- _TASK OBJECTIVE_
Each line that includes the word "ring" should be copied from the records.

- _MATERIAL SUPPLIED_

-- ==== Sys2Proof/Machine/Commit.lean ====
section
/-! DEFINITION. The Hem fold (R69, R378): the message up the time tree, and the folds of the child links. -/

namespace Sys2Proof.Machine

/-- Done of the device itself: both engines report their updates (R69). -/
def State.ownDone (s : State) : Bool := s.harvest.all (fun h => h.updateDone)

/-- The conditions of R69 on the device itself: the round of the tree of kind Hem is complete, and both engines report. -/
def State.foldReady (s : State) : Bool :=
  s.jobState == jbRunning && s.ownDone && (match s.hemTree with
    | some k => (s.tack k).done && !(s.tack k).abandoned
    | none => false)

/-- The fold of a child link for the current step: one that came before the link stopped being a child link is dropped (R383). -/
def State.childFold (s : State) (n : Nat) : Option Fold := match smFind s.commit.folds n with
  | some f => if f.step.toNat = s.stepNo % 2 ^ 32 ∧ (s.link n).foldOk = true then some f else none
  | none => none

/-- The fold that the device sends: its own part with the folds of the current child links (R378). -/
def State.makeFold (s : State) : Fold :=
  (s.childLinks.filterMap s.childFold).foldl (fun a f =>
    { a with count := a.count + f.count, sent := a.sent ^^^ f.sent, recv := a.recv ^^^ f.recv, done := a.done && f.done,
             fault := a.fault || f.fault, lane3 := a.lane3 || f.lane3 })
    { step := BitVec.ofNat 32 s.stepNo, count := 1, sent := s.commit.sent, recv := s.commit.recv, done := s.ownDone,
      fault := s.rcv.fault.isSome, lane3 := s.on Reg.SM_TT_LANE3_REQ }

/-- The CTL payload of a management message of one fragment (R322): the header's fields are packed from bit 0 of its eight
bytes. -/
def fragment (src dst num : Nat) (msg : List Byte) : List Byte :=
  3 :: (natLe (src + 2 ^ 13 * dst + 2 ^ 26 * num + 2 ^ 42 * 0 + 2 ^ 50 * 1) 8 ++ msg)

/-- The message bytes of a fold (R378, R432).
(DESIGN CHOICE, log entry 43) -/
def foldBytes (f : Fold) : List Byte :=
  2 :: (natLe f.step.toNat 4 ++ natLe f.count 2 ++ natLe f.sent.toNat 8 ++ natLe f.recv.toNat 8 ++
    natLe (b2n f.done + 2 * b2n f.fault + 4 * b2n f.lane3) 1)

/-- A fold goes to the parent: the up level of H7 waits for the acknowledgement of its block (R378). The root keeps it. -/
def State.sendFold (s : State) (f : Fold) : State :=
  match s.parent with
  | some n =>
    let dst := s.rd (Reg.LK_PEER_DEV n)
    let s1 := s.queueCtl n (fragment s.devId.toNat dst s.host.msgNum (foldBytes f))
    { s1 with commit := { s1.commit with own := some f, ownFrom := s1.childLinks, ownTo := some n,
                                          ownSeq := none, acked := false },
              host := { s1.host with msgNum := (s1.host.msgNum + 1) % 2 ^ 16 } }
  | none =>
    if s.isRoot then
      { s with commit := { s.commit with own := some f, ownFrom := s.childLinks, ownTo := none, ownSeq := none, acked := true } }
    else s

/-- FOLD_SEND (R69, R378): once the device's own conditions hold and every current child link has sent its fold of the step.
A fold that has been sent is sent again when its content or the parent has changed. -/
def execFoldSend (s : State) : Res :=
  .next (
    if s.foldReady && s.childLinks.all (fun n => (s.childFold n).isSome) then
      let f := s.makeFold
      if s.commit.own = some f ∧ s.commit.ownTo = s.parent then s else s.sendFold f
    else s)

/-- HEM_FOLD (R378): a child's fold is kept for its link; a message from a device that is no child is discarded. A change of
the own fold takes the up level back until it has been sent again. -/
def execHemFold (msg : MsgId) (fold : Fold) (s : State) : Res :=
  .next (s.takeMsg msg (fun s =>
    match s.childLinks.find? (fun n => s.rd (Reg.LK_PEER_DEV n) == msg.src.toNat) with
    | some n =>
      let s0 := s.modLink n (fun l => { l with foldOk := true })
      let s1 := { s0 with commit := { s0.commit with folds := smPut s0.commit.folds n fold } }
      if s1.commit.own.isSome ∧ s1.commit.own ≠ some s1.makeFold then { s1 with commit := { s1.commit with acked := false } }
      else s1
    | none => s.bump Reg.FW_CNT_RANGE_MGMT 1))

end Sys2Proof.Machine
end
...
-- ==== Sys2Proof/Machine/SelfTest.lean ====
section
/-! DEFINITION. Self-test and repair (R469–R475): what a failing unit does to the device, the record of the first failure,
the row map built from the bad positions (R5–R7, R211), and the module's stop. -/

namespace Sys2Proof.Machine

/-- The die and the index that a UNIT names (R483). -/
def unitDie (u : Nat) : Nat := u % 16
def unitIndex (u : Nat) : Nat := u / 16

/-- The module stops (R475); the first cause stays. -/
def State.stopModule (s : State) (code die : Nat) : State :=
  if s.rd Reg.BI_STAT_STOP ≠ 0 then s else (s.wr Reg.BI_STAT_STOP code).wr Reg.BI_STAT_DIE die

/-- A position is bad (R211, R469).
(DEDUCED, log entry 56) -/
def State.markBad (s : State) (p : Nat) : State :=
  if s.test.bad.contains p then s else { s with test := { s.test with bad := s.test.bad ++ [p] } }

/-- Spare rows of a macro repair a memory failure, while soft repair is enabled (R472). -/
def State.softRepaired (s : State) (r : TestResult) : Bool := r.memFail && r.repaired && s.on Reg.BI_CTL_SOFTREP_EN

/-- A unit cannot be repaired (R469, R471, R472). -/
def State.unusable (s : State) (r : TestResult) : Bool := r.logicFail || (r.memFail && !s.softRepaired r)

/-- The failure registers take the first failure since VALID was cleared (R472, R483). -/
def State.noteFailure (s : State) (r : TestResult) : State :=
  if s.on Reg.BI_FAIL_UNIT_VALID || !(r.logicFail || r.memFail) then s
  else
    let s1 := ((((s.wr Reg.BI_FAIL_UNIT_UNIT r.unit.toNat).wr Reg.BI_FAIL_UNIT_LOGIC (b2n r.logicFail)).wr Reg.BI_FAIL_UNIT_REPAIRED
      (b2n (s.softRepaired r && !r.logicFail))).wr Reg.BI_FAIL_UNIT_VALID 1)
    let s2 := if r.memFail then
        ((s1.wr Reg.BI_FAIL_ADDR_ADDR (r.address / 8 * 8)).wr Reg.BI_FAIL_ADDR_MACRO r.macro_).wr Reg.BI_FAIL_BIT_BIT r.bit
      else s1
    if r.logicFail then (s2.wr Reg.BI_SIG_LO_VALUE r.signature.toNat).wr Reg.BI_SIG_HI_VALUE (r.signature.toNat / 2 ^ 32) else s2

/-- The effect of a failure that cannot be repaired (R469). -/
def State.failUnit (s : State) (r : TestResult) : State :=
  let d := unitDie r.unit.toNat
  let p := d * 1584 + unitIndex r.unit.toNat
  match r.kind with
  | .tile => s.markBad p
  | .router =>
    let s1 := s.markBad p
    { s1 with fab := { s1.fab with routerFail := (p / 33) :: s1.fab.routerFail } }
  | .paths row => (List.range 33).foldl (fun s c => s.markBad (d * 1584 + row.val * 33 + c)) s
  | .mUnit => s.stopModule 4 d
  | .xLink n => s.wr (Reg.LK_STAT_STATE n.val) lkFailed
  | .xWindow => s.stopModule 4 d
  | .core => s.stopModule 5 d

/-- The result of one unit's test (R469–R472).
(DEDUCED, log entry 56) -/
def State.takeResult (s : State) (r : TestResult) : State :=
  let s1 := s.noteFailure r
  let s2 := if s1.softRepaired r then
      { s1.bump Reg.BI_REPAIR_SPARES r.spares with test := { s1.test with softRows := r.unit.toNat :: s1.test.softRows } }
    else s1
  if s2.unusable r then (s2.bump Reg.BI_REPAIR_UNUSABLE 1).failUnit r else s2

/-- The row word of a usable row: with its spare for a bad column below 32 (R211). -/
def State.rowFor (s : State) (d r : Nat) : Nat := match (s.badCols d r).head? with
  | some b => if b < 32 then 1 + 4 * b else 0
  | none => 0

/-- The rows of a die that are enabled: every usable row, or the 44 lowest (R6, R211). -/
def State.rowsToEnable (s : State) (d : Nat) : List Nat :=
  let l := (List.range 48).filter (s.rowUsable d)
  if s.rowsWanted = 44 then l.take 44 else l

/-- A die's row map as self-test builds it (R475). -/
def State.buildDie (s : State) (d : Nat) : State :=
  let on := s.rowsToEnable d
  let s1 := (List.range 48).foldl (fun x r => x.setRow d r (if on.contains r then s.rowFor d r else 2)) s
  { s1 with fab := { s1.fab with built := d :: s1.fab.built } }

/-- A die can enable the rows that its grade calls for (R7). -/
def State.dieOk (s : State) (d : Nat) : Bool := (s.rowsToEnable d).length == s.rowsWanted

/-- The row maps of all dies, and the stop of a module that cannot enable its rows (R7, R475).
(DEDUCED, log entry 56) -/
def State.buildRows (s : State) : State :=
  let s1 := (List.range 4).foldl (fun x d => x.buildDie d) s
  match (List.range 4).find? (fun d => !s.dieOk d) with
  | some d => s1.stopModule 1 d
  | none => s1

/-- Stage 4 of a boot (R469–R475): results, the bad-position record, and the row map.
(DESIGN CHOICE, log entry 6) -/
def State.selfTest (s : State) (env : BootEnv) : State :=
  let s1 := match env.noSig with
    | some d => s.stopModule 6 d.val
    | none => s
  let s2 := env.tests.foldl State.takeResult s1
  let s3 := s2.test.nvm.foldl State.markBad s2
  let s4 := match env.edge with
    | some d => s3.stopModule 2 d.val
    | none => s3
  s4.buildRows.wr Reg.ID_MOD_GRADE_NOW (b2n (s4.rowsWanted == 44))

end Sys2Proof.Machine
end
...
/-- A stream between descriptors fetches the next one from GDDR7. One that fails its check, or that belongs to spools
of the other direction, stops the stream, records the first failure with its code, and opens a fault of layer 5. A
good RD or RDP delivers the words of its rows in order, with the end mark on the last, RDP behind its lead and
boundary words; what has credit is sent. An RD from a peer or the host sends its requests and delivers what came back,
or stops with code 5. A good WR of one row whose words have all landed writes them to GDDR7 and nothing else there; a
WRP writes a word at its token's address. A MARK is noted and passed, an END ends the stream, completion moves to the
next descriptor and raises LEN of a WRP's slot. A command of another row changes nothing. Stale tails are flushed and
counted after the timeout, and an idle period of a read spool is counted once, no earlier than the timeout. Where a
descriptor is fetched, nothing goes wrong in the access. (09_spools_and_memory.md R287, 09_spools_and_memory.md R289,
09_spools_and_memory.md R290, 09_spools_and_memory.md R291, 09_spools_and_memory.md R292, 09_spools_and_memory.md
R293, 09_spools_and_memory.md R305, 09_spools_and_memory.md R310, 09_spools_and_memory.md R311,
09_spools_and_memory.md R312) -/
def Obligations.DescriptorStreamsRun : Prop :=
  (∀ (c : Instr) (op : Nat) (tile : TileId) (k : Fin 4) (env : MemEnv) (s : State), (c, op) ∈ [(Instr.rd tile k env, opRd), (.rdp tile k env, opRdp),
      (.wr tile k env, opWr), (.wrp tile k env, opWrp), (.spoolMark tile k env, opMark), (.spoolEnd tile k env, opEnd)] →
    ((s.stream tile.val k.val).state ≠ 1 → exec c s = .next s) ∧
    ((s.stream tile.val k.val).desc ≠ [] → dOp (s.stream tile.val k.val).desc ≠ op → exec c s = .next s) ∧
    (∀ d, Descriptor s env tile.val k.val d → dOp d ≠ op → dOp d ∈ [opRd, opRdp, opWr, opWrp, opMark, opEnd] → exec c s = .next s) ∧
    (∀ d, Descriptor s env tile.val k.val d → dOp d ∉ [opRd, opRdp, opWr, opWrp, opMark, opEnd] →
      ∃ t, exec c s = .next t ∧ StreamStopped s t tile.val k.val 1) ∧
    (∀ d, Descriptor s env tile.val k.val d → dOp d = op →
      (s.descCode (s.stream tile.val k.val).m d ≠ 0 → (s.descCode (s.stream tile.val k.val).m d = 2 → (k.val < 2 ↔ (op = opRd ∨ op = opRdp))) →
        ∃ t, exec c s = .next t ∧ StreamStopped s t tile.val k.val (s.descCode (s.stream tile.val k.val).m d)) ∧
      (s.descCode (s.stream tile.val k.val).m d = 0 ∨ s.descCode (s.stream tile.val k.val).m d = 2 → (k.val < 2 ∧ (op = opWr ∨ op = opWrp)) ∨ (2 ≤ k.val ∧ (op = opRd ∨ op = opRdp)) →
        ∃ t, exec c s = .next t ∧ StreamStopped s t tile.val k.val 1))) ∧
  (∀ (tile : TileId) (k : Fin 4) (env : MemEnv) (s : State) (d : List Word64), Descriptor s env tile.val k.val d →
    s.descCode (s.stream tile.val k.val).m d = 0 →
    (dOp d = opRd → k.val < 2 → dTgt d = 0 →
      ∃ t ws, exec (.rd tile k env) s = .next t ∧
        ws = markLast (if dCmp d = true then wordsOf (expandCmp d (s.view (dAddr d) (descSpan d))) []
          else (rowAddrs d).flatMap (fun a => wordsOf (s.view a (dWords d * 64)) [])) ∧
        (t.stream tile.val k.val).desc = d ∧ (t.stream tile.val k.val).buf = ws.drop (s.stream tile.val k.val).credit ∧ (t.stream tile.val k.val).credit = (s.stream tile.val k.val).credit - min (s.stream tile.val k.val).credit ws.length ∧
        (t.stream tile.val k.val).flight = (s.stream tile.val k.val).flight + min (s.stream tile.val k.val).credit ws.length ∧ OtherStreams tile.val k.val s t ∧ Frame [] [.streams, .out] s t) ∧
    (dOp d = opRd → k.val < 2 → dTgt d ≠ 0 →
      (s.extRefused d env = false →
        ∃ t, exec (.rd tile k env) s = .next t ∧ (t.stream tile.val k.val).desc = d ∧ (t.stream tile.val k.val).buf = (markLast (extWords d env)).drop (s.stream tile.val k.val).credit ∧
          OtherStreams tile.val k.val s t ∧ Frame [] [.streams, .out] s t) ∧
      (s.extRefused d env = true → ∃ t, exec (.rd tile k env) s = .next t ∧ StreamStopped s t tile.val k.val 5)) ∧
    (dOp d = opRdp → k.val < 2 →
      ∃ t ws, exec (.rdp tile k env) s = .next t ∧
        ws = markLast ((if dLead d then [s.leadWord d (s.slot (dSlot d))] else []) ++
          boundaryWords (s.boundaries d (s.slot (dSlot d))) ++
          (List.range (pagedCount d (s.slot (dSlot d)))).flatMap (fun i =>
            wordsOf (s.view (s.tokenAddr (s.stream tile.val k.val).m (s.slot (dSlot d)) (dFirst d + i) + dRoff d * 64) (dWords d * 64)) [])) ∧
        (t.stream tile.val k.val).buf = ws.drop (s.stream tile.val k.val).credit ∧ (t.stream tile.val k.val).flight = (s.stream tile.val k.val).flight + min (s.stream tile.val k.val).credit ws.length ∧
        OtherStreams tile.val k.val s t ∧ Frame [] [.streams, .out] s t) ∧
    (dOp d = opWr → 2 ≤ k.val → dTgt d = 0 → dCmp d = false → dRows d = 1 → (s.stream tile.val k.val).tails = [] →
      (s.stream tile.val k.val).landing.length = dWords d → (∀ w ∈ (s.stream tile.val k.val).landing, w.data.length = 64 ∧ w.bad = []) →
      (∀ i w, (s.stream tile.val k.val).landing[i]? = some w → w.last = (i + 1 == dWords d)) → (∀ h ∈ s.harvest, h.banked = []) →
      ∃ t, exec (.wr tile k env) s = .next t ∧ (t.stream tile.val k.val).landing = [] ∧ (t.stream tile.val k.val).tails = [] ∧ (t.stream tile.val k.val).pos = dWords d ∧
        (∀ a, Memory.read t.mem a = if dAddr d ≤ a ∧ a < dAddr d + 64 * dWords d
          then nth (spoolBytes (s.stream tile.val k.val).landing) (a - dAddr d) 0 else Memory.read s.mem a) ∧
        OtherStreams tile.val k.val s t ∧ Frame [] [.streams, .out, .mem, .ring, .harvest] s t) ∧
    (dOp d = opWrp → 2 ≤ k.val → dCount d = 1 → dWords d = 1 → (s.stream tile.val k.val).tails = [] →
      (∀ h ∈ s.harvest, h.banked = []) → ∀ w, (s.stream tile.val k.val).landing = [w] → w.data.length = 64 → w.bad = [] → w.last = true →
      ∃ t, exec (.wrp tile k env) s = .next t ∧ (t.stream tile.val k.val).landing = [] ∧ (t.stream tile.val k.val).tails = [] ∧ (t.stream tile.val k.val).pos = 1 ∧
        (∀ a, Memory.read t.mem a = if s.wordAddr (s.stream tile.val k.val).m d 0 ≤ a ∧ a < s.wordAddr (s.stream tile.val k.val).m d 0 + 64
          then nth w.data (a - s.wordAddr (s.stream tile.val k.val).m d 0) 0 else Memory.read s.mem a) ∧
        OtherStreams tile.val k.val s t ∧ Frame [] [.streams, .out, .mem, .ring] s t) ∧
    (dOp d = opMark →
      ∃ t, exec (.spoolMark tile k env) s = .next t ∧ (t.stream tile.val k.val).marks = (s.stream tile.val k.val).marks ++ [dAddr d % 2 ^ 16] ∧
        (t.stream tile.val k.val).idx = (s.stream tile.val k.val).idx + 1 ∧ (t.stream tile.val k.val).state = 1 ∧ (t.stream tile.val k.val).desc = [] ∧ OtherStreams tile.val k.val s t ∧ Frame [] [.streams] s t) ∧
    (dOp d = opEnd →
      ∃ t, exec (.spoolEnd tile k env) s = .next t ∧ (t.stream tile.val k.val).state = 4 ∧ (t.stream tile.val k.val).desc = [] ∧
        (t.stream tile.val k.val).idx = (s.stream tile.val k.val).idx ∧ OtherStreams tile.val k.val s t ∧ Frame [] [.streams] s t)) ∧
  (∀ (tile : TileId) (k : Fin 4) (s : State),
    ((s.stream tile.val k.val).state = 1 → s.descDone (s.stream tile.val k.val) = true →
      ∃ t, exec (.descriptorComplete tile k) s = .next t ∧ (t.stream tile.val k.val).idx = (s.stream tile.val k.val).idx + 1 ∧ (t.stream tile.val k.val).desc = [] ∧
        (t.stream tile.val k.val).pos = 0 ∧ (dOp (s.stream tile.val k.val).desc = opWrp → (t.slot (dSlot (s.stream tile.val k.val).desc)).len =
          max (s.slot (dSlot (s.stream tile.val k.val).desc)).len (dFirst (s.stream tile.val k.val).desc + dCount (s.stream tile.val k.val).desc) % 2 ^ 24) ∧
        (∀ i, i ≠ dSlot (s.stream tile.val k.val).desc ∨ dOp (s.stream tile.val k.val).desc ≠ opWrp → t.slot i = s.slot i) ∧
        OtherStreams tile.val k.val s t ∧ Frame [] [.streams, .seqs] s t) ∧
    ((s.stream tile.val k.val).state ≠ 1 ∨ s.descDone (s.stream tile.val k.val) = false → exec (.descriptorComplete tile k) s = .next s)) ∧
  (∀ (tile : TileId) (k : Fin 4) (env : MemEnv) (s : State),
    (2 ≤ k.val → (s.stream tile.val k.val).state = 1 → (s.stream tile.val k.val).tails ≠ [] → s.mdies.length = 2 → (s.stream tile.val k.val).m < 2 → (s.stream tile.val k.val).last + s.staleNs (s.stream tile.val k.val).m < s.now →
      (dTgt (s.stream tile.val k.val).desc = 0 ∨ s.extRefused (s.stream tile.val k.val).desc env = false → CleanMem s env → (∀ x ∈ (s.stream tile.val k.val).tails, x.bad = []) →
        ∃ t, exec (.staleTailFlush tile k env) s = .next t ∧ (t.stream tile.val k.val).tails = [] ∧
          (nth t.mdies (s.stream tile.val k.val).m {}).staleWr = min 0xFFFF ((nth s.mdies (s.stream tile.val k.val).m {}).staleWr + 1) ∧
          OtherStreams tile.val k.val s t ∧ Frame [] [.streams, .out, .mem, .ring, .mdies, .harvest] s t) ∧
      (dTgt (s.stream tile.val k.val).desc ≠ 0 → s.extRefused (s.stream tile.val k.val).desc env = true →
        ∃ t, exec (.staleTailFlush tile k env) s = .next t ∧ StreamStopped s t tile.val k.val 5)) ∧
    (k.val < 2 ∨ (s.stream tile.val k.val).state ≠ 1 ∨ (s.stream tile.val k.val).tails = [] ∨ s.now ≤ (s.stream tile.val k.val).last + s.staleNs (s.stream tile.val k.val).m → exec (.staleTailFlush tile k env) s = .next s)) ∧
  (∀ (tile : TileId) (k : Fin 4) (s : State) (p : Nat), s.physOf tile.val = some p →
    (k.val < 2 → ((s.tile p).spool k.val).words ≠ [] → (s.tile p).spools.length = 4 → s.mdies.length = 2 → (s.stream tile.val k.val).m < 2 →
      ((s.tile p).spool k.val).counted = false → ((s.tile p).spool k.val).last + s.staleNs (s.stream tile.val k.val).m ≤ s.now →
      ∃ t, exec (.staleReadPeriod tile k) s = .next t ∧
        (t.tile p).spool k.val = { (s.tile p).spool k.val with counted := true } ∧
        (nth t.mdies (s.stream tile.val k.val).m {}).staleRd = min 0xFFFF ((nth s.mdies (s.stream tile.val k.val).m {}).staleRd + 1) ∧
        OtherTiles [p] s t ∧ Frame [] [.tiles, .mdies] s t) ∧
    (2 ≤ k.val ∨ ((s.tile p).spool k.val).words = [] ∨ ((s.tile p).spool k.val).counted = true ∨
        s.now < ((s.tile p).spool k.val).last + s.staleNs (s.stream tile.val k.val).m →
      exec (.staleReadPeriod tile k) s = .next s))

- _RESPONSE FOR THIS EXERCISE_
        OtherStreams tile.val k.val s t ∧ Frame [] [.streams, .out, .mem, .ring, .harvest] s t) ∧
        OtherStreams tile.val k.val s t ∧ Frame [] [.streams, .out, .mem, .ring] s t) ∧
          OtherStreams tile.val k.val s t ∧ Frame [] [.streams, .out, .mem, .ring, .mdies, .harvest] s t) ∧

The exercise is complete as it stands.